The Job Parse and Normalize (JPAN) service parses a Base64-encoded job posting and further enriches the parsed data with the following normalizations and classifications.
- Job Title Classifications
- Normalized Company (optional) - Normalized company data including name, website, etc.
- Skills Extraction
- CareerBuilder Skills Extraction (optional) - When
skillsv8is requested as adesired_enrichment, the service will enrich the parsed job data using the CareerBuilder Skills API.
- CareerBuilder Skills Extraction (optional) - When
- Language Skills
- Geocoding (optional) - Location normalization for both company and job locations
- Job Level (optional) - Experience, or seniority level of the job posting
- Summary (optional) - Summary of the job created by LLM
Enrichments marked as (optional) must be requested using the desired_enrichments parameter, as they require additional calls to other services.
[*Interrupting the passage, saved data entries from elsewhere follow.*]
-- ==== Sys2Proof/Word.lean ====
section
/-! DEFINITION. The two word types of the Popola 8-bit core: the byte and the 16-bit address.
Spec: 00_scope R5 (WORD_BITS = 8, ADDR_BITS = 16), R6. -/

namespace Sys2Proof

/-- An 8-bit unsigned value: a register, a byte of memory, a byte of the image (R5, R13). -/
abbrev Byte := BitVec 8

/-- A 16-bit unsigned value: a data address, a code address, SP, XY (R5, R17, R26). -/
abbrev Addr := BitVec 16

end Sys2Proof
end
For example, a client who only needs Job Title and Skills classifications could structure a Job Parse and Normalize request that would only retrieve these classifications. This parameter is documented in further detail below.
The service is located at https://api.careerbuilder.com/core/parsing/normalizedjob. As usual, you will need OAuth core credentials to use this service. (If you do not have these, please go here or email PlatformSoftware@careerbuilder.com to request core credentials.)
This service supports the HTTP GET and POST methods. Because Base64-encoded documents can be quite large, POST is encouraged for production use.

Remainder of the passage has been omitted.